Taking the second question first, it comes down to economics. As stated by Mr. Byungdeok Nam, Senior Vice President, R&D Team, Digital Imaging Business:

"I think the more processing power you have, the more cost you're going to incur, and the added memory is going to be more costly, as well. So I guess cameras can have the same processing power as smartphones. But, I think we have to strike a balance between the cost and the value. And the product that we came up with to strike that balance is the WB150. If the semiconductor technology continues to develop and the price drops, then I think that there will be more smart cameras; then we can have more processing power and memory as in smartphones."

That said, silicon is getting cheaper all the time, and there's at least one camera already in the market running Android, the same OS powering Samsung's smartphones. Again, in the words of Mr. Nam:

"Well, basically, the OS for cameras and the OS for smartphones are different. Right now, phones have more processing power and they have more memory, So semiconductor companies are providing products that are needed by the smartphone companies, but I think that the same goes for cameras. I guess that in a year or two, cameras can have the same processing power or memory as smartphones."

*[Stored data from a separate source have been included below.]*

/-- Blocks taken below the body capacity leave a context fitting; block 0 brings its result along. -/
theorem contextFits_afterBurst {s : State} {c : Context} {r : WindowRecord} (inspects : Bool)
    (now : Tick) {blocks : List BodyBlock} (hrec : s.windows[c.window].record = some r)
    (hfits : ContextFits s c) (hb : ∀ b ∈ blocks, b.number < r.capacity) :
    ContextFits s (c.afterBurst inspects now blocks) := by
  obtain ⟨r', hr', he, hslot, hcover, hinsp⟩ := hfits
  obtain rfl : r' = r := Option.some.inj (hr'.symm.trans hrec)
  refine ⟨r', hr', he, hslot, fun j hj => ?_, ?_⟩
  · by_cases hj32 : j < 32
    · have hnone : ((c.fresh blocks).any fun b => b.number == j) = false :=
        List.any_eq_false.2 fun b hmem heq => by
          have := hb b (List.mem_filter.1 hmem).1
          have := beq_iff_eq.1 heq
          omega
      show (coverWith c.coverage (c.fresh blocks)).getLsbD j = false
      rw [getLsbD_coverWith _ _ hj32, hcover j hj, hnone, Bool.or_false]
    · exact BitVec.getLsbD_of_ge _ _ (by omega)
  · show (inspectionAfter inspects c.inspection (c.fresh blocks)).isSome =
      (coverWith c.coverage (c.fresh blocks)).getLsbD 0
    rw [isSome_inspectionAfter, getLsbD_coverWith _ _ (by decide), hinsp]

theorem bodyBlocks_below {d : BurstDesc} {burst : WireBurst} {p : Nat} {b : BodyBlock}
    (h : b ∈ bodyBlocks d burst p) : b.number ≤ 4 * p + 3 := by
  have hnumber : b.number ∈ (bodyBlocks d burst p).map (·.number) := List.mem_map_of_mem h
  rw [bodyBlocks_numbers] at hnumber
  obtain ⟨i, hi, hb⟩ := List.mem_map.1 hnumber
  have hlt : i < d.extent.beats / 2 := List.mem_range.1 hi
  revert hlt hb
  cases d.extent <;> simp only [Extent.beats, Extent.firstBeat] <;> omega

/-- What a body burst's placement says where the record is well formed (R46, R47). -/
theorem placed_body {s : State} {line : Nat} {pl : Placement} (hp : placeLine s line = some pl)
    (hbody : pl.isTrailer = false) (hrecords : RecordsHold s) :
    pl.slot < pl.record.slots ∧ 4 * pl.pos + 3 < pl.record.capacity := by
  obtain ⟨hrec, he, -, -, -, -, hwell⟩ := linePlacement.1 s line pl hp
  obtain ⟨-, hslot, -, -, hcap⟩ := hwell (hrecords _ _ hrec he)
  exact ⟨hslot, hcap hbody⟩

/-! ### The changes -/

/-- A change of the contexts in their places: each keeps its window and slot, and takes its counter and
its fit from a context that stands there. -/
def Rewrites (s : State) (f : Context → Context) : Prop :=
  ∀ x ∈ s.contexts, (f x).window = x.window ∧ (f x).slot = x.slot ∧
    ∃ y ∈ s.contexts, y.window = x.window ∧ y.slot = x.slot ∧ y.counter = (f x).counter ∧
      (RecordsHold s → ContextFits s y → ContextFits s (f x))

/-- The opening tests pass for a placement, and the context opens with the pool head (R60, R62). -/
structure Opens (s : State) (pl : Placement) (p : Fin 16) (e : PoolEntry) (tail : List PoolEntry)
    (c : Context) : Prop where
  active : s.part.state = .active
  unfrozen : s.windows[pl.window].freeze.frozen = false
  noContext : NoContext s pl
  room : s.contexts.length < 32
  owner : ownerWindow p = pl.window
  inUse : s.store.positions[p].state = .active
  head : s.pools[p] = e :: tail
  window : c.window = pl.window
  slot : c.slot = pl.slot
  fits : RecordsHold s → ContextFits s c

/-- The derivation unit with its operation ended (R126). -/
def unitFreed (s : State) : State := { s with derivation.inFlight := none }
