-- ==== Sys2Proof/Machine/IndexMemory.lean ====
section
/-! DEFINITION. Index register and memory: spec/42_index_memory.md R140 to R146. -/

namespace Sys2Proof.Machine

open Host (Outcome)

/-- `ANNN` (R140). -/
def execLdINnn (nnn : BitVec 12) (s : State) : Outcome State Fault Refusal :=
  .next ({ s with i := addressOf nnn }).advance

/-- `FX1E` (R141): modulo 65536, no flag. -/
def execAddIVx (x : Reg) (s : State) : Outcome State Fault Refusal :=
  .next ({ s with i := s.i + (s.getV x).setWidth 16 }).advance

/-- `FX29` (R142). -/
def execLdFVx (x : Reg) (s : State) : Outcome State Fault Refusal :=
  .next ({ s with i := glyphAddress s.config (lowNibble (s.getV x)) }).advance

/-- `FX33` (R143). -/
def execLdBVx (x : Reg) (s : State) : Outcome State Fault Refusal :=
  match memWrite s.mem s.i.toNat (decimalDigits (s.getV x)) with
  | .error bad => .next (s.raise .dataOutOfRange bad)
  | .ok m => .next ({ s with mem := m }).advance

/-- `FX55` (R144). -/
def execLdMemVx (x : Reg) (s : State) : Outcome State Fault Refusal :=
  match memWrite s.mem s.i.toNat (s.lowRegisters x) with
  | .error bad => .next (s.raise .dataOutOfRange bad)
  | .ok m => .next ((State.postIncrement { s with mem := m } x).advance)

/-- `FX65` (R145). -/
def execLdVxMem (x : Reg) (s : State) : Outcome State Fault Refusal :=
  match memRead s.mem s.i.toNat (x.val + 1) with
  | .error bad => .next (s.raise .dataOutOfRange bad)
  | .ok bytes => .next (((s.setLowRegisters bytes).postIncrement x).advance)

end Sys2Proof.Machine
end

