-- ==== Sys2Proof/Laws/State.lean ====
section
/-! SUPPORT. One lemma per field per update of the state, each true by rfl, so that no proof unfolds an
update. -/

namespace Sys2Proof.Machine.State

variable (s : State)

/-! `setV` -/

@[simp] theorem setV_v (x : Reg) (b : Byte) : (s.setV x b).v = s.v.set x b := rfl
@[simp] theorem setV_i (x : Reg) (b : Byte) : (s.setV x b).i = s.i := rfl
@[simp] theorem setV_pc (x : Reg) (b : Byte) : (s.setV x b).pc = s.pc := rfl
@[simp] theorem setV_sp (x : Reg) (b : Byte) : (s.setV x b).sp = s.sp := rfl
@[simp] theorem setV_stack (x : Reg) (b : Byte) : (s.setV x b).stack = s.stack := rfl
@[simp] theorem setV_dt (x : Reg) (b : Byte) : (s.setV x b).dt = s.dt := rfl
@[simp] theorem setV_st (x : Reg) (b : Byte) : (s.setV x b).st = s.st := rfl
@[simp] theorem setV_disp (x : Reg) (b : Byte) : (s.setV x b).disp = s.disp := rfl
@[simp] theorem setV_mem (x : Reg) (b : Byte) : (s.setV x b).mem = s.mem := rfl
@[simp] theorem setV_keys (x : Reg) (b : Byte) : (s.setV x b).keys = s.keys := rfl
@[simp] theorem setV_kprev (x : Reg) (b : Byte) : (s.setV x b).kprev = s.kprev := rfl
@[simp] theorem setV_mode (x : Reg) (b : Byte) : (s.setV x b).mode = s.mode := rfl
@[simp] theorem setV_config (x : Reg) (b : Byte) : (s.setV x b).config = s.config := rfl
@[simp] theorem setV_rnd (x : Reg) (b : Byte) : (s.setV x b).rnd = s.rnd := rfl
@[simp] theorem setV_events (x : Reg) (b : Byte) : (s.setV x b).events = s.events := rfl
@[simp] theorem setV_script (x : Reg) (b : Byte) : (s.setV x b).script = s.script := rfl
@[simp] theorem setV_unscripted (x : Reg) (b : Byte) : (s.setV x b).unscripted = s.unscripted := rfl

/-! `advance` -/

@[simp] theorem advance_v : (s.advance).v = s.v := rfl
@[simp] theorem advance_i : (s.advance).i = s.i := rfl
@[simp] theorem advance_pc : (s.advance).pc = s.pc + 2 := rfl
@[simp] theorem advance_sp : (s.advance).sp = s.sp := rfl
@[simp] theorem advance_stack : (s.advance).stack = s.stack := rfl
@[simp] theorem advance_dt : (s.advance).dt = s.dt := rfl
@[simp] theorem advance_st : (s.advance).st = s.st := rfl
@[simp] theorem advance_disp : (s.advance).disp = s.disp := rfl
@[simp] theorem advance_mem : (s.advance).mem = s.mem := rfl
@[simp] theorem advance_keys : (s.advance).keys = s.keys := rfl
@[simp] theorem advance_kprev : (s.advance).kprev = s.kprev := rfl
@[simp] theorem advance_mode : (s.advance).mode = s.mode := rfl
@[simp] theorem advance_config : (s.advance).config = s.config := rfl
@[simp] theorem advance_rnd : (s.advance).rnd = s.rnd := rfl
@[simp] theorem advance_events : (s.advance).events = s.events := rfl
@[simp] theorem advance_script : (s.advance).script = s.script := rfl
@[simp] theorem advance_unscripted : (s.advance).unscripted = s.unscripted := rfl

/-! `skipIf` -/

@[simp] theorem skipIf_v (c : Bool) : (s.skipIf c).v = s.v := rfl
@[simp] theorem skipIf_i (c : Bool) : (s.skipIf c).i = s.i := rfl
@[simp] theorem skipIf_pc (c : Bool) : (s.skipIf c).pc = s.pc + (if c then 4 else 2) := rfl
@[simp] theorem skipIf_sp (c : Bool) : (s.skipIf c).sp = s.sp := rfl
@[simp] theorem skipIf_stack (c : Bool) : (s.skipIf c).stack = s.stack := rfl
@[simp] theorem skipIf_dt (c : Bool) : (s.skipIf c).dt = s.dt := rfl
@[simp] theorem skipIf_st (c : Bool) : (s.skipIf c).st = s.st := rfl
@[simp] theorem skipIf_disp (c : Bool) : (s.skipIf c).disp = s.disp := rfl
@[simp] theorem skipIf_mem (c : Bool) : (s.skipIf c).mem = s.mem := rfl
@[simp] theorem skipIf_keys (c : Bool) : (s.skipIf c).keys = s.keys := rfl
@[simp] theorem skipIf_kprev (c : Bool) : (s.skipIf c).kprev = s.kprev := rfl
@[simp] theorem skipIf_mode (c : Bool) : (s.skipIf c).mode = s.mode := rfl
@[simp] theorem skipIf_config (c : Bool) : (s.skipIf c).config = s.config := rfl
@[simp] theorem skipIf_rnd (c : Bool) : (s.skipIf c).rnd = s.rnd := rfl
@[simp] theorem skipIf_events (c : Bool) : (s.skipIf c).events = s.events := rfl
@[simp] theorem skipIf_script (c : Bool) : (s.skipIf c).script = s.script := rfl
@[simp] theorem skipIf_unscripted (c : Bool) : (s.skipIf c).unscripted = s.unscripted := rfl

We pressed Samsung a lot on when (or even whether) we might see a Samsung camera running Android, but they wouldn't admit to anything specific. For our part, it's hard to imagine Samung not making such a product: We think it's only a matter of time, and our guess is not a very long time at that.

A true phone-camera is another matter; the problem is the zoom lens. At least for the foreseeable future, there's no way to cram a long-ratio zoom lens into a package the size of a smartphone. - And if it's bigger, we're back to the same camera/phone dichotomy. Even so, Mr. Sunhong Lim, Vice President, Sales & Marketing Team, Digital Imaging Business said "I think the time [when either cameras or cell pones win out over the other] will come earlier than five year', much earlier than five years."

Coming to a camera near you

Because WiFi Direct is an industry standard protocol, Samsung's not the only company working in this direction: Four different companies introduced a total of eight WiFi-enabled digicams at CES 2012 in January of this year. Five hundred million new smartphones every year begging for a connection -- vs just 120 million cameras -- is an irresistable lure. Samsung is better positioned for tight camera/phone integration than anyone else, but expect to see a lot of cameras sporting WiFi radios over the next year or two.